Populist parties (far right and far left alike) are gaining strength around the world, even in regions like Latin America, where populism has a disastrous history. Peru and Chile both elected radical left leaders in 2021, Brazil and Colombia could follow suit in 2022, and Argentina and Venezuela will remain on the path to financial ruin. The normalization of interest rates by the Fed and other major central banks could cause financial shocks in these fragile emerging markets like Turkey and Lebanon, not to mention the many developing countries whose debt ratios are already unbearable.
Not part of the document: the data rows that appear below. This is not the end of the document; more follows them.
-- ==== Sys2Proof/Laws/Ehriq.lean ====
section
/-! SUPPORT. What an Ehriq instruction answers once its fetch, its operands and its destinations are served. -/

namespace Sys2Proof.Machine

theorem execute_begins {s : State} {c : Core} {via : Fetch} {code : List Byte} {i : Info} {k : Ev → Res Eff} {e e' : Ev} {f : Eff}
    (h : s.begins c via code = some e) (hk : k e = .ok f e') : s.execute c via code i k = s.ends c via i e' f := by
  simp only [State.begins] at h
  unfold State.execute State.ends
  split at h
  · next hg =>
    simp only [hg]
    split at h
    · next bs t ht =>
      split at h
      · next hb =>
        simp only [Option.some.injEq] at h
        subst h
        simp [ht, hk, hb]
      · cases h
    · cases h
  · cases h

/-- A fault of the evaluation records itself and enters its handler. -/
theorem execute_faults {s : State} {c : Core} {via : Fetch} {code : List Byte} {i : Info} {k : Ev → Res Eff} {e : Ev} {f : CoreFault}
    {t : State} (h : s.begins c via code = some e) (hk : k e = .fault f t) :
    s.execute c via code i k = (s.applyFlips via.flips).coreFault t c i ((s.applyFlips via.flips).cpu c).pc f := by
  simp only [State.begins] at h
  unfold State.execute
  split at h
  · next hg =>
    simp only [hg]
    split at h
    · next bs t ht =>
      split at h
      · next hb =>
        simp only [Option.some.injEq] at h
        subst h
        simp [ht, hk, hb]
      · cases h
    · cases h
  · cases h

theorem beginsShaped_some {s : State} {c : Core} {opc : Nat} {h : Shape} {f : LongForm} {o : Opnds} {e : Ev}
    (hb : s.beginsShaped c opc f h = some (o, e)) :
    (f.stands c = true ∧ f.opc = opc) ∧ h.legal f = true ∧ o = h.opnds f ∧ s.begins c f.via (f.code (h.bytes c f)) = some e := by
  unfold State.beginsShaped at hb
  split at hb
  · next hl =>
    simp only [Bool.and_eq_true, beq_iff_eq] at hl
    simp only [Option.map_eq_some_iff, Prod.mk.injEq] at hb
    obtain ⟨e', h1, h2, h3⟩ := hb
    exact ⟨hl.1, hl.2, h2.symm, h3 ▸ h1⟩
  · cases hb

theorem beginsCop_some {s : State} {c : Core} {cp func : Nat} {h : Shape} {f : LongForm} {o : Opnds} {e : Ev}
    (hb : s.beginsCop c cp func f h = some (o, e)) :
    f.stands c = true ∧ f.opc = 0xE0 + 2 * cp ∧ fnFunc (copABD.opnds f).own = func ∧ h.fits f (copABD.opnds f) = true ∧
      o = copABD.opnds f ∧ s.begins c f.via (f.code (lengthOf c f.word)) = some e := by
  unfold State.beginsCop at hb
  dsimp only at hb
  split at hb
  · next hl =>
    simp only [Bool.and_eq_true, beq_iff_eq] at hl
    simp only [Option.map_eq_some_iff, Prod.mk.injEq] at hb
    obtain ⟨e', h1, h2, h3⟩ := hb
    exact ⟨hl.1.1.1, hl.1.1.2, hl.1.2, hl.2, h2.symm, h3 ▸ h1⟩
  · cases hb

theorem runShaped_begins {s : State} {c : Core} {opc : Nat} {f : LongForm} {h : Shape} {k : Opnds → Ev → Res Eff} {o : Opnds} {e e' : Ev}
    {x : Eff} (hb : s.beginsShaped c opc f h = some (o, e)) (hk : k o e = .ok x e') :
    s.runShaped c opc f h true k = s.ends c f.via { len := h.bytes c f, opc } e' x := by
  obtain ⟨⟨hs, ho⟩, hl, rfl, hb'⟩ := beginsShaped_some hb
  unfold State.runShaped
  rw [if_neg (by simp [hs, ho])]
  refine execute_begins (i := ⟨_, opc, 0, false, 1, true⟩) hb' ?_
  simp only [hl, Bool.and_true, if_true, hk]

theorem runLong_begins {s : State} {c : Core} {opc : Nat} {f : LongForm} {k : Opnds → Ev → Res Eff} {o : Opnds} {e e' : Ev}
    {x : Eff} (hb : s.beginsLong c opc f = some (o, e)) (hk : k o e = .ok x e') :
    s.runLong c opc f true k = s.endsLong c opc f e' x := runShaped_begins hb hk

theorem runSized_begins {s : State} {c : Core} {opc : Nat} {f : LongForm} {k : Nat → Opnds → Ev → Res Eff} {o : Opnds}
    {e e' : Ev} {x : Eff} (hb : s.beginsLong c (opc + f.size.toNat) f = some (o, e)) (hs : f.size ≠ 3)
    (hk : k (sizeOf f.size.toNat) o e = .ok x e') :
    s.runSized c opc f k = s.endsLong c (opc + f.size.toNat) f e' x := by
  unfold State.runSized
  rw [bne_iff_ne.mpr hs]
  exact runLong_begins hb hk

theorem runShort_begins {s : State} {c : Core} {op5 : Nat} {f : ShortForm} {k : ShortOp} {e e' : Ev} {x : Eff}
    (hb : s.beginsShort c op5 f = some e) (hk : k f.x f.y e = .ok x e') :
    s.runShort c op5 f k = s.endsShort c op5 f e' x := by
  unfold State.beginsShort at hb
  unfold State.runShort
  split at hb
  · cases hb
  · next hs =>
    rw [if_neg hs]
    exact execute_begins (i := ⟨2, op5, 0, true, 1, true⟩) hb hk

/-- A coprocessor function in bank 0 with a count above 0. -/
theorem runCop_begins {s : State} {c : Core} {cp func : Nat} {f : LongForm} {h : Shape} {k : Nat → Opnds → Ev → Res Eff}
    {o : Opnds} {e e' : Ev} {x : Eff} (hb : s.beginsCop c cp func f h = some (o, e)) (hn : fnCount o.own ≠ 0)
    (hk : k (fnCount o.own) o e = .ok x e') : s.runCop c cp func f h k = s.endsCop c cp f e' x := by
  obtain ⟨hs, ho, hf, hfit, rfl, hb'⟩ := beginsCop_some hb
  unfold State.runCop
  dsimp only
  rw [if_neg (by simp [hs, ho, hf]; omega)]
  refine (execute_begins (i := ⟨_, _, 0, false, 1, true⟩) hb' ?_).trans (by rw [ho]; rfl)
  rw [hfit, if_neg (by decide), if_neg (by omega), if_neg hn, hk]

/-! ### Operations on operands -/

theorem longUn_ok {o e e1 e2 a l k m} {g : Word → Word → Alu} (h1 : Ev.src e k o.a = .ok a e1) (h2 : e1.dst m o.d = .ok l e2) :
   longUn k m g o e = .ok ((e2.eff.put m l (g e2.x.sw a).val).flags (g e2.x.sw a).flags) e2 := by
  simp only [longUn, h1, Res.andThen, h2, Ev.done]

theorem longBin_ok {o e e1 e2 e3 a b l k} {g : Word → Word → Word → Alu} (h1 : Ev.src e k o.a = .ok a e1) (h2 : e1.src k o.b = .ok b e2) (h3 : e2.dst k o.d = .ok l e3) :
   longBin k g o e = .ok ((e3.eff.put k l (g e3.x.sw a b).val).flags (g e3.x.sw a b).flags) e3 := by
  simp only [longBin, h1, Res.andThen, h2, h3, Ev.done]

theorem longCmp_ok {o e e1 e2 a b k} {g : Word → Word → Alu} (h1 : Ev.src e k o.a = .ok a e1) (h2 : e1.src k o.b = .ok b e2)  :
   longCmp k g o e = .ok (e2.eff.flags (g a b).flags) e2 := by
  simp only [longCmp, h1, Res.andThen, h2]

theorem runLong_begins_if {s : State} {c : Core} {opc : Nat} {f : LongForm} {ok : Bool} {k : Opnds → Ev → Res Eff} {o : Opnds} {e e' : Ev}
    {x : Eff} (hok : ok = true) (hb : s.beginsLong c opc f = some (o, e)) (hk : k o e = .ok x e') :
    s.runLong c opc f ok k = s.endsLong c opc f e' x := by subst hok; exact runLong_begins hb hk

/-- A coprocessor function with a count of 0 writes nothing. -/
theorem runCop_zero {s : State} {c : Core} {cp func : Nat} {f : LongForm} {h : Shape} {k : Nat → Opnds → Ev → Res Eff}
    {o : Opnds} {e : Ev} (hb : s.beginsCop c cp func f h = some (o, e)) (hn : fnCount o.own = 0) :
    s.runCop c cp func f h k = s.endsCop c cp f e e.eff := by
  obtain ⟨hs, ho, hf, hfit, rfl, hb'⟩ := beginsCop_some hb
  unfold State.runCop
  dsimp only
  rw [if_neg (by simp [hs, ho, hf]; omega)]
  refine (execute_begins (i := ⟨_, _, 0, false, 1, true⟩) hb' ?_).trans (by rw [ho]; rfl)
  rw [hfit, if_neg (by decide), if_neg (by omega), if_pos hn]

end Sys2Proof.Machine
end

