-- ==== Sys2Proof/Laws/FrameEthernet.lean ====
section
/-! SUPPORT. What each operation of Machine/Ethernet.lean may change, and that it keeps a sound state sound. -/

namespace Sys2Proof.Machine

-- one proof at a time: the file holds many small ones
set_option Elab.async false

theorem State.ethSend_within (s : State) (i : Item) (f : List Byte) (back : Nat) :
    Within { parts := [.eth] } s (State.ethSend s i f back) := by
  unfold State.ethSend
  extract_lets +onlyGivenNames s1
  extract_lets +onlyGivenNames s2
  extract_lets +onlyGivenNames s3
  extract_lets +onlyGivenNames s4
  extract_lets +onlyGivenNames s5
  split
  rename_i v6 v7 v8 v9
  extract_lets +onlyGivenNames s10
  refine Within.of_mk ?_
  exact .refl

theorem State.ethSent_within (s : State) (x : EthTx) : Within { parts := [.flm, .eth] } s (State.ethSent s x) := by
  unfold State.ethSent
  extract_lets +onlyGivenNames s1
  extract_lets +onlyGivenNames s2
  refine Within.cut (x := s2) ?_ (fun h3 => ?_)
  · unfold s2
    refine Within.of_mk ?_
    exact .refl
  clear_value s2
  refine (State.finish_within ..).then ?_
  exact h3

theorem State.ethCut_within (s : State) (status : Nat) : Within { parts := [.flm, .eth] } s (State.ethCut s status) := by
  unfold State.ethCut
  split
  · rename_i v1 v2
    exact .refl
  · rename_i v3 v4 v5
    extract_lets +onlyGivenNames s6
    extract_lets +onlyGivenNames s7
    refine Within.cut (x := s7) ?_ (fun h8 => ?_)
    · unfold s7
      refine Within.of_mk ?_
      exact .refl
    clear_value s7
    refine (State.finish_within ..).then ?_
    exact h8

theorem execEthTx_within (entry : Nat) (back : Nat) (flips : List Flip) (s : State) :
    OutWithin { parts := [.doms, .freeCtr, .flm, .drc, .flc, .eth, .mrc], pages := [Pg.drc, Pg.flc] } s (execEthTx entry back flips s) := by
  unfold execEthTx
  extract_lets +onlyGivenNames s1
  refine OutWithin.cut (x := s1) ?_ (fun h2 => ?_)
  · unfold s1
    refine (State.applyFlips_within ..).then ?_
    exact .refl
  clear_value s1
  refine OutWithin.next ?_
  split
  · rename_i v3 v4
    exact h2
  · rename_i v5 v6 v7
    extract_lets +onlyGivenNames s8
    refine Within.ite ?_ ?_
    · refine (State.wake_within ..).then ?_
      exact h2
    · split
      · rename_i v9 v10 v11
        refine Within.ite ?_ ?_
        · refine (State.ethSent_within ..).then ?_
          exact h2
        · exact h2
      · rename_i v12 v13
        refine Within.ite ?_ ?_
        · refine (State.finish_within ..).then ?_
          exact h2
        · refine Within.ite ?_ ?_
          · refine (State.finish_within ..).then ?_
            exact h2
          · refine Within.ite ?_ ?_
            · exact h2
            · split
              · rename_i v14 v15 v16
                refine Within.fst v16 ?_
                refine (State.unitRead_within ..).then ?_
                exact h2
              · rename_i v17 v18 v19
                refine (State.finish_within ..).then ?_
                refine Within.fst v19 ?_
                refine (State.unitRead_within ..).then ?_
                exact h2
              · rename_i v20 v21 v22 v23 v24
                split
                · rename_i v25 v26
                  refine (State.finish_within ..).then ?_
                  refine Within.fst v24 ?_
                  refine (State.unitRead_within ..).then ?_
                  exact h2
                · rename_i v27 v28 v29
                  refine (State.ethSend_within ..).then ?_
                  refine Within.fst v24 ?_
                  refine (State.unitRead_within ..).then ?_
                  exact h2

theorem execEthFrameReceive_within (octets : List Byte) (back : Nat) (flips : List Flip) (s : State) :
    OutWithin { parts := [.mem, .doms, .flm, .drc, .flc, .mrc], pages := [Pg.eth, Pg.drc] } s (execEthFrameReceive octets back flips s) := by
  unfold execEthFrameReceive
  extract_lets +onlyGivenNames s1
  refine OutWithin.cut (x := s1) ?_ (fun h2 => ?_)
  · unfold s1
    refine (State.applyFlips_within ..).then ?_
    exact .refl
  clear_value s1
  refine OutWithin.next ?_
  refine Within.ite ?_ ?_
  · exact h2
  · refine Within.ite ?_ ?_
    · refine (State.count_within ..).then ?_
      exact h2
    · refine Within.ite ?_ ?_
      · exact h2
      · refine Within.ite ?_ ?_
        · refine (State.count_within ..).then ?_
          exact h2
        · extract_lets +onlyGivenNames s3
          split
          · rename_i v4 v5 v6
            refine Within.fst v6 ?_
            refine (State.unitWrite_within ..).then ?_
            exact h2
          · rename_i v7 v8 v9 v10 v11
            extract_lets +onlyGivenNames s12
            extract_lets +onlyGivenNames s13
            extract_lets +onlyGivenNames s14
            extract_lets +onlyGivenNames s15
            extract_lets +onlyGivenNames s16
            refine Within.cut (x := s16) ?_ (fun h17 => ?_)
            · unfold s16
              refine (State.setReg_within ..).then ?_
              refine Within.fst v11 ?_
              refine (State.unitWrite_within ..).then ?_
              exact h2
            clear_value s16
            refine (State.report_within ..).then ?_
            exact h17

theorem execEthRxconsWrite_within (ini : Initiator) (value : Word) (s : State) :
    OutWithin { parts := [.doms, .replies, .stalls, .debugErr, .mrc], pages := [Pg.eth, Pg.sec] } s (execEthRxconsWrite ini value s) := by
  unfold execEthRxconsWrite
  refine OutWithin.next ?_
  refine State.pageWrite_within ?_ (fun s1 h2 => ?_)
  · exact .refl
  · refine (State.setReg_within ..).then ?_
    exact h2

theorem State.ethRxcfgWrite_within (s : State) (ini : Initiator) (v : Word) :
    Within { parts := [.mrc], pages := [Pg.eth] } s (State.ethRxcfgWrite s ini v) := by
  unfold State.ethRxcfgWrite
  extract_lets +onlyGivenNames s1
  extract_lets +onlyGivenNames s2
  refine Within.ite ?_ ?_
  · refine (State.lockedErr_within ..).then ?_
    exact .refl
  · refine Within.ite ?_ ?_
    · refine (State.setReg_within ..).then ?_
      exact .refl
    · refine Within.ite ?_ ?_
      · refine (State.setReg_within ..).then ?_
        exact .refl
      · refine Within.ite ?_ ?_
        · refine (State.raise_within ..).then ?_
          refine (State.setReg_within ..).then ?_
          exact .refl
        · refine (State.setReg_within ..).then ?_
          refine (State.setReg_within ..).then ?_
          refine (State.setReg_within ..).then ?_
          exact .refl

theorem State.ethRxbaseWrite_within (s : State) (ini : Initiator) (v : Word) :
    Within { parts := [.mrc], pages := [Pg.eth] } s (State.ethRxbaseWrite s ini v) := by
  unfold State.ethRxbaseWrite
  refine Within.ite ?_ ?_
  · refine (State.lockedErr_within ..).then ?_
    exact .refl
  · refine Within.ite ?_ ?_
    · exact .refl
    · refine (State.setReg_within ..).then ?_
      exact .refl

theorem State.mdioWrite_within (s : State) (v : Word) : Within { pages := [Pg.eth] } s (State.mdioWrite s v) := by
  unfold State.mdioWrite
  refine Within.ite ?_ ?_
  · exact .refl
  · refine (State.setReg_within ..).then ?_
    exact .refl

theorem execMdioTransfer_within (ini : Initiator) (value : Word) (s : State) :
    OutWithin { parts := [.doms, .replies, .stalls, .debugErr, .mrc], pages := [Pg.eth, Pg.sec] } s (execMdioTransfer ini value s) := by
  unfold execMdioTransfer
  refine OutWithin.next ?_
  refine State.pageWrite_within ?_ (fun s1 h2 => ?_)
  · exact .refl
  · refine (State.mdioWrite_within ..).then ?_
    exact h2

theorem execMdioDone_within (data : Half) (s : State) : OutWithin { pages := [Pg.eth] } s (execMdioDone data s) := by
  unfold execMdioDone
  refine OutWithin.next ?_
  extract_lets +onlyGivenNames s1
  refine Within.ite ?_ ?_
  · exact .refl
  · extract_lets +onlyGivenNames s2
    refine (State.setReg_within ..).then ?_
    exact .refl

theorem execEthLinkChange_within (up : Bool) (speed : Nat) (s : State) :
    OutWithin { parts := [.eth] } s (execEthLinkChange up speed s) := by
  unfold execEthLinkChange
  refine OutWithin.next ?_
  refine Within.ite ?_ ?_
  · exact .refl
  · refine Within.of_mk ?_
    exact .refl

theorem execEthMagicPacket_within (s : State) : OutWithin { parts := [.eth] } s (execEthMagicPacket s) := by
  unfold execEthMagicPacket
  refine OutWithin.next ?_
  refine Within.ite ?_ ?_
  · refine Within.of_mk ?_
    exact .refl
  · exact .refl

end Sys2Proof.Machine
end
As 2021 draws to a close, financial markets remain sparkling, if not downright sparkling. Both public and private capital are expensive (with above average price / earnings ratios); real estate prices (both housing and rent) are high in the United States and many other economies; and there is still a buzz around meme stocks, crypto assets, and SPACs (special purpose acquisition companies). Government bond yields remain very low and credit spreads – for both high yield and investment grade bonds – have been squeezed, in part thanks to direct and indirect support from central banks.

As long as the central banks were in unconventional political mode, the party could continue. But asset and credit bubbles could deflate in 2022 when policy normalization begins. In addition, inflation, slower growth, and geopolitical and systemic risks could create the conditions for a market correction in 2022. Either way, investors should remain on the edge of their seats during the most of the year.

Nouriel Roubini is Emeritus Professor of Economics at the Stern School of Business at New York University, Chief Economist at Atlas Capital Team, CEO of Roubini Macro Associates and co-founder of TheBoomBust.com. He was a former senior economist for international affairs on the White House Council of Economic Advisers during the Clinton administration and worked for the International Monetary Fund, the US Federal Reserve and the World Bank.